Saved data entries

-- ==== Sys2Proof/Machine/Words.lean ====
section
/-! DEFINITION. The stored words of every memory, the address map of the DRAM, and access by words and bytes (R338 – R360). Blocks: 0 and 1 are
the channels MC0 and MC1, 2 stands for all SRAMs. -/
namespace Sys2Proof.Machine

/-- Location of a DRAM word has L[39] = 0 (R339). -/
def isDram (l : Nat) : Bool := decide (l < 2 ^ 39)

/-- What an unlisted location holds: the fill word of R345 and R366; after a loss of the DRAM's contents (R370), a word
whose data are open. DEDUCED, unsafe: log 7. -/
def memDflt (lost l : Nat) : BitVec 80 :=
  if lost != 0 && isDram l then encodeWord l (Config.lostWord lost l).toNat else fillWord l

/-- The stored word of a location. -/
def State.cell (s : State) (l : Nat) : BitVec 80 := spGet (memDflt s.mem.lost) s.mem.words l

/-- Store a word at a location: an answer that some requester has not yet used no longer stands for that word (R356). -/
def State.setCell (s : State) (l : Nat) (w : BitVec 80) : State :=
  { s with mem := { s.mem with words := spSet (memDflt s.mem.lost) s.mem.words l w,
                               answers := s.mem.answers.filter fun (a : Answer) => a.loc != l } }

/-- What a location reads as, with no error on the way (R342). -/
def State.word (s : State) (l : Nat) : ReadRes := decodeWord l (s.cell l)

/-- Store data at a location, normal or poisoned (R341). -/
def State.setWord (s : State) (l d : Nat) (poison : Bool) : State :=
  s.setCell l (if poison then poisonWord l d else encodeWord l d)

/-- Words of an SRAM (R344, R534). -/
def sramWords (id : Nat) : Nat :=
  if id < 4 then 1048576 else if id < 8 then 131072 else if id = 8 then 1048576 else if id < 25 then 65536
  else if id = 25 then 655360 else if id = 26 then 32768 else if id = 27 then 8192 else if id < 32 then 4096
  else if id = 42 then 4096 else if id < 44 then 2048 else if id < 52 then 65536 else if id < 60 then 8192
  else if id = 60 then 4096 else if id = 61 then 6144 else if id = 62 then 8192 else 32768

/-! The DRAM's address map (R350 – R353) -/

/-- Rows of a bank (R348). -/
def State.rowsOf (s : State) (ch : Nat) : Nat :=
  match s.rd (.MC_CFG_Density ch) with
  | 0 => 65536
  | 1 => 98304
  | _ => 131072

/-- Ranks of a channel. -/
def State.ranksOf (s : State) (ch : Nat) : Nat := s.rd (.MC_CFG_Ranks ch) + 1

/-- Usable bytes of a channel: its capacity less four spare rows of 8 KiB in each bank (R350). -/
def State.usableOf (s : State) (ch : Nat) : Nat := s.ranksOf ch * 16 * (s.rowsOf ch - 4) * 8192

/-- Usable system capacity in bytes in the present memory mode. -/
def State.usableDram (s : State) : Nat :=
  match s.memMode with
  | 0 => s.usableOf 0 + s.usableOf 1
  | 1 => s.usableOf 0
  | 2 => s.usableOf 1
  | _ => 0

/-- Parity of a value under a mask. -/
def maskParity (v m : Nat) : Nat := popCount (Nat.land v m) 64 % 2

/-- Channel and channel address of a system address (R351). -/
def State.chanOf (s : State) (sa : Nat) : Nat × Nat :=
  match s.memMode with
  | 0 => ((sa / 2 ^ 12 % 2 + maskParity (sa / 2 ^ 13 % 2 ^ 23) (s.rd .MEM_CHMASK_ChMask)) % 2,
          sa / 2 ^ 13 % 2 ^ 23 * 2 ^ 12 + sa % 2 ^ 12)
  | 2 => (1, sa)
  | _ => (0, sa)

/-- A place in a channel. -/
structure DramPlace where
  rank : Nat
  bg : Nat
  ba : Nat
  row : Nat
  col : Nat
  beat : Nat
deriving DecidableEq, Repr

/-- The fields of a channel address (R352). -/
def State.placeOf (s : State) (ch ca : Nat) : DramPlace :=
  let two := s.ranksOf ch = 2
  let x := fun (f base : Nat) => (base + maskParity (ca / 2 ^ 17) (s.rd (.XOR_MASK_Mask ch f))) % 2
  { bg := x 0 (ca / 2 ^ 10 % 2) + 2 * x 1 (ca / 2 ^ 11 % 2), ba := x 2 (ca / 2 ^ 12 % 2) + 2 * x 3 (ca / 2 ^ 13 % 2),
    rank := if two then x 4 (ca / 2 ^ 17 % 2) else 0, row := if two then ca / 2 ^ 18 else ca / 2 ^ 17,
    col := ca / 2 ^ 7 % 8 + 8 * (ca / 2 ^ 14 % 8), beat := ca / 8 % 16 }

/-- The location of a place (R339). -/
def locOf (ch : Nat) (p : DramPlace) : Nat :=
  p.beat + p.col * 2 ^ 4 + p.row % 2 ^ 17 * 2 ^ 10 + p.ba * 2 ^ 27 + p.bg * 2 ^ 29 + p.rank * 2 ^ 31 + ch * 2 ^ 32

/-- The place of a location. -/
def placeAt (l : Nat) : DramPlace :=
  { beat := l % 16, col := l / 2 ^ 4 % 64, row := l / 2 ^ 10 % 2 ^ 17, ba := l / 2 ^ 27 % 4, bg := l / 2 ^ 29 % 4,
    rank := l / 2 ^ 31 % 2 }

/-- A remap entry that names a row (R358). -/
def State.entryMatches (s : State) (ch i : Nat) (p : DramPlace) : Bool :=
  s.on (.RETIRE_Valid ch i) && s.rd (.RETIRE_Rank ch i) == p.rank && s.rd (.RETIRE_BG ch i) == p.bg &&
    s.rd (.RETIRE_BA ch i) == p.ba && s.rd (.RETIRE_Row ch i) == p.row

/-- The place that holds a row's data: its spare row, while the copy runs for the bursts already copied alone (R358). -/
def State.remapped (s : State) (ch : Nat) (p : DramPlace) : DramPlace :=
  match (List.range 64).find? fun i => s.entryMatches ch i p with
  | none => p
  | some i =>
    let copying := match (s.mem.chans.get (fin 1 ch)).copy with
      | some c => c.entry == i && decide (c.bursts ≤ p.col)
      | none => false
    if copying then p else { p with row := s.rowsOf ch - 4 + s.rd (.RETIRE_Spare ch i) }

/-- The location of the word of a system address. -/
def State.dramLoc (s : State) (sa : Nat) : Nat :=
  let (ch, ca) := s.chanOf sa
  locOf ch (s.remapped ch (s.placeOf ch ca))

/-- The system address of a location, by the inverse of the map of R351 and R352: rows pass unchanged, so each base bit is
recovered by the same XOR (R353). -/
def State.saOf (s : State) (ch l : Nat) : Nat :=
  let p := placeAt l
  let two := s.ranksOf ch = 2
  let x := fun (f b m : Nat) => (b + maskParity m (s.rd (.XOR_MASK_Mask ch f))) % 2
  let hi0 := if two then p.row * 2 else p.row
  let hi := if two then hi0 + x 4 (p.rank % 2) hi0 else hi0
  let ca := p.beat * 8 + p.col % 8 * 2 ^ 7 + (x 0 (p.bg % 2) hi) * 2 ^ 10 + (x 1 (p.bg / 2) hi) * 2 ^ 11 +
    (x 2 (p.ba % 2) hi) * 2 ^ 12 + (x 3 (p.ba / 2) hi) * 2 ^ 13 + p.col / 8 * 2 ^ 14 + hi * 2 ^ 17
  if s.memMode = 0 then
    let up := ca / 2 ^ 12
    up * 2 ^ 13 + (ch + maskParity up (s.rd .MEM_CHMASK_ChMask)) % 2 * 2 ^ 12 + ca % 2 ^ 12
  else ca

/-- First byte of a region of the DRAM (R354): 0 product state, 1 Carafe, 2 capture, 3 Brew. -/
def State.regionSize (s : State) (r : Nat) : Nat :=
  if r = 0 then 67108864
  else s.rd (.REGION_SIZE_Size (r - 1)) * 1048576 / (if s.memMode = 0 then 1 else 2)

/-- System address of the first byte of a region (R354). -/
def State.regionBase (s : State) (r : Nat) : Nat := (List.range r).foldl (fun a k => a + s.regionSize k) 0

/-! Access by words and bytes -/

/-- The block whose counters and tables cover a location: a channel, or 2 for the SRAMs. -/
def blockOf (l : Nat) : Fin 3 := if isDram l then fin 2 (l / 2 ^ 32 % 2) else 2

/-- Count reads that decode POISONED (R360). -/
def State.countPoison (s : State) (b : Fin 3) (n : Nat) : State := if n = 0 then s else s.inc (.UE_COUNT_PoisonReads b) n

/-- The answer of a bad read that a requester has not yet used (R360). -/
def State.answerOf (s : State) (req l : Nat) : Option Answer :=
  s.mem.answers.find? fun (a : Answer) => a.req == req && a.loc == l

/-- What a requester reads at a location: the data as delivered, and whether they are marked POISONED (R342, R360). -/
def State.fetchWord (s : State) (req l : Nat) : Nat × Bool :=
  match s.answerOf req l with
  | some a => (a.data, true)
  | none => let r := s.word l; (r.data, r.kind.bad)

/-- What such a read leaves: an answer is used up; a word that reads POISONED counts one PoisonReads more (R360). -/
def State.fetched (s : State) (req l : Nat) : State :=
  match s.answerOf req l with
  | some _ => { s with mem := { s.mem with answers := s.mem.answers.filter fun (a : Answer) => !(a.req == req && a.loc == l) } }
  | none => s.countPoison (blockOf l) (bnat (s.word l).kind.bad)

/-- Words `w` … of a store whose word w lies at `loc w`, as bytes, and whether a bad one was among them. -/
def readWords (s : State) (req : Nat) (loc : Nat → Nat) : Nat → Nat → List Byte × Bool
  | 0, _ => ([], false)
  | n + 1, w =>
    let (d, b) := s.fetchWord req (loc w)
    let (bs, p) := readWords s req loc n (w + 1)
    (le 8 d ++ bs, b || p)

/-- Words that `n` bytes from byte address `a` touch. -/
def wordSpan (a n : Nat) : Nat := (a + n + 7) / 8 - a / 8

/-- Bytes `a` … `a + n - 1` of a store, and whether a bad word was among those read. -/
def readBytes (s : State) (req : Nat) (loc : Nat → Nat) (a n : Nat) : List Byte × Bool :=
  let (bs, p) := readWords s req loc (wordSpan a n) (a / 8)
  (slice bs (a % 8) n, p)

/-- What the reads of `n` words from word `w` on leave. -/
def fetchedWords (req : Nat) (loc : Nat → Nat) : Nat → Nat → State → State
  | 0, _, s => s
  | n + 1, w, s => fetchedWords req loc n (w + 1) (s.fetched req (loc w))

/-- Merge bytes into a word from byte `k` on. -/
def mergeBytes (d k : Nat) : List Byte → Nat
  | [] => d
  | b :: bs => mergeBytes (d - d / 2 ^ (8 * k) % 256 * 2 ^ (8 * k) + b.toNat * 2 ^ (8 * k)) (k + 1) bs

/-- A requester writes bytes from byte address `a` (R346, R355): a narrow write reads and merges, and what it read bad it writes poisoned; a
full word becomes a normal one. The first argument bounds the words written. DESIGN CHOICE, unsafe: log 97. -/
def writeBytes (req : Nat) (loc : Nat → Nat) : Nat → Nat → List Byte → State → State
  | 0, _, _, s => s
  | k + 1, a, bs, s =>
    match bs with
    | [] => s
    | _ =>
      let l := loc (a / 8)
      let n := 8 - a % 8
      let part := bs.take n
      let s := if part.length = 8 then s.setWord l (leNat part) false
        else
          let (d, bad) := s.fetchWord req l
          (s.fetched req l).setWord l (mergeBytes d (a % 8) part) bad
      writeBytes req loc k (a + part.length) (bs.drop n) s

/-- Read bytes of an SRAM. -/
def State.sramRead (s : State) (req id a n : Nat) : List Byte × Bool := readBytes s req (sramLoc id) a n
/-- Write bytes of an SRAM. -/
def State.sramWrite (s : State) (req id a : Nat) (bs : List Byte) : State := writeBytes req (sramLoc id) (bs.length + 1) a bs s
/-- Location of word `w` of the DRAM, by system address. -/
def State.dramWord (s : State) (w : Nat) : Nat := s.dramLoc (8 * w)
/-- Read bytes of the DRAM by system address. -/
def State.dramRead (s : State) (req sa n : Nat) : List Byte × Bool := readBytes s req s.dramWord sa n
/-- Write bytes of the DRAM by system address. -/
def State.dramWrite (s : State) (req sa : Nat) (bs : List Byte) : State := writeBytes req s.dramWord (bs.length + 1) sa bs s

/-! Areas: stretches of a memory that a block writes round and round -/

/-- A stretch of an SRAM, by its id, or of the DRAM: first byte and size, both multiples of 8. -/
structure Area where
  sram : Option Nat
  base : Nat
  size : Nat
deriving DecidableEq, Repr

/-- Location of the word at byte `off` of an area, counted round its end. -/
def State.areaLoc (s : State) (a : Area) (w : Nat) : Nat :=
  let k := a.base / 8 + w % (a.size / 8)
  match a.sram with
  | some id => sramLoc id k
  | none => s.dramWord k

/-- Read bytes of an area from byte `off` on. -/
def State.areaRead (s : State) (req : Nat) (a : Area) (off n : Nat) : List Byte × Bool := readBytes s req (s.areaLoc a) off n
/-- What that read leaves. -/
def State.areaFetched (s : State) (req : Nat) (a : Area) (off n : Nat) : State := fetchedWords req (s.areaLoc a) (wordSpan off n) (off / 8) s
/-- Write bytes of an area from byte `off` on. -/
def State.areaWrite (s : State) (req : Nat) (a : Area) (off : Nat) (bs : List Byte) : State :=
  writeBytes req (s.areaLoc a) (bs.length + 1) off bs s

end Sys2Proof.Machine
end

WHAT TO PRODUCE:
Out of the data above, give again only the lines starting at the one holding "structure DramPlace where" and ending at the one holding "none => false", unchanged.

TASK OUTPUT:
structure DramPlace where
  rank : Nat
  bg : Nat
  ba : Nat
  row : Nat
  col : Nat
  beat : Nat
deriving DecidableEq, Repr

/-- The fields of a channel address (R352). -/
def State.placeOf (s : State) (ch ca : Nat) : DramPlace :=
  let two := s.ranksOf ch = 2
  let x := fun (f base : Nat) => (base + maskParity (ca / 2 ^ 17) (s.rd (.XOR_MASK_Mask ch f))) % 2
  { bg := x 0 (ca / 2 ^ 10 % 2) + 2 * x 1 (ca / 2 ^ 11 % 2), ba := x 2 (ca / 2 ^ 12 % 2) + 2 * x 3 (ca / 2 ^ 13 % 2),
    rank := if two then x 4 (ca / 2 ^ 17 % 2) else 0, row := if two then ca / 2 ^ 18 else ca / 2 ^ 17,
    col := ca / 2 ^ 7 % 8 + 8 * (ca / 2 ^ 14 % 8), beat := ca / 8 % 16 }

/-- The location of a place (R339). -/
def locOf (ch : Nat) (p : DramPlace) : Nat :=
  p.beat + p.col * 2 ^ 4 + p.row % 2 ^ 17 * 2 ^ 10 + p.ba * 2 ^ 27 + p.bg * 2 ^ 29 + p.rank * 2 ^ 31 + ch * 2 ^ 32

/-- The place of a location. -/
def placeAt (l : Nat) : DramPlace :=
  { beat := l % 16, col := l / 2 ^ 4 % 64, row := l / 2 ^ 10 % 2 ^ 17, ba := l / 2 ^ 27 % 4, bg := l / 2 ^ 29 % 4,
    rank := l / 2 ^ 31 % 2 }

/-- A remap entry that names a row (R358). -/
def State.entryMatches (s : State) (ch i : Nat) (p : DramPlace) : Bool :=
  s.on (.RETIRE_Valid ch i) && s.rd (.RETIRE_Rank ch i) == p.rank && s.rd (.RETIRE_BG ch i) == p.bg &&
    s.rd (.RETIRE_BA ch i) == p.ba && s.rd (.RETIRE_Row ch i) == p.row

/-- The place that holds a row's data: its spare row, while the copy runs for the bursts already copied alone (R358). -/
def State.remapped (s : State) (ch : Nat) (p : DramPlace) : DramPlace :=
  match (List.range 64).find? fun i => s.entryMatches ch i p with
  | none => p
  | some i =>
    let copying := match (s.mem.chans.get (fin 1 ch)).copy with
      | some c => c.entry == i && decide (c.bursts ≤ p.col)
      | none => false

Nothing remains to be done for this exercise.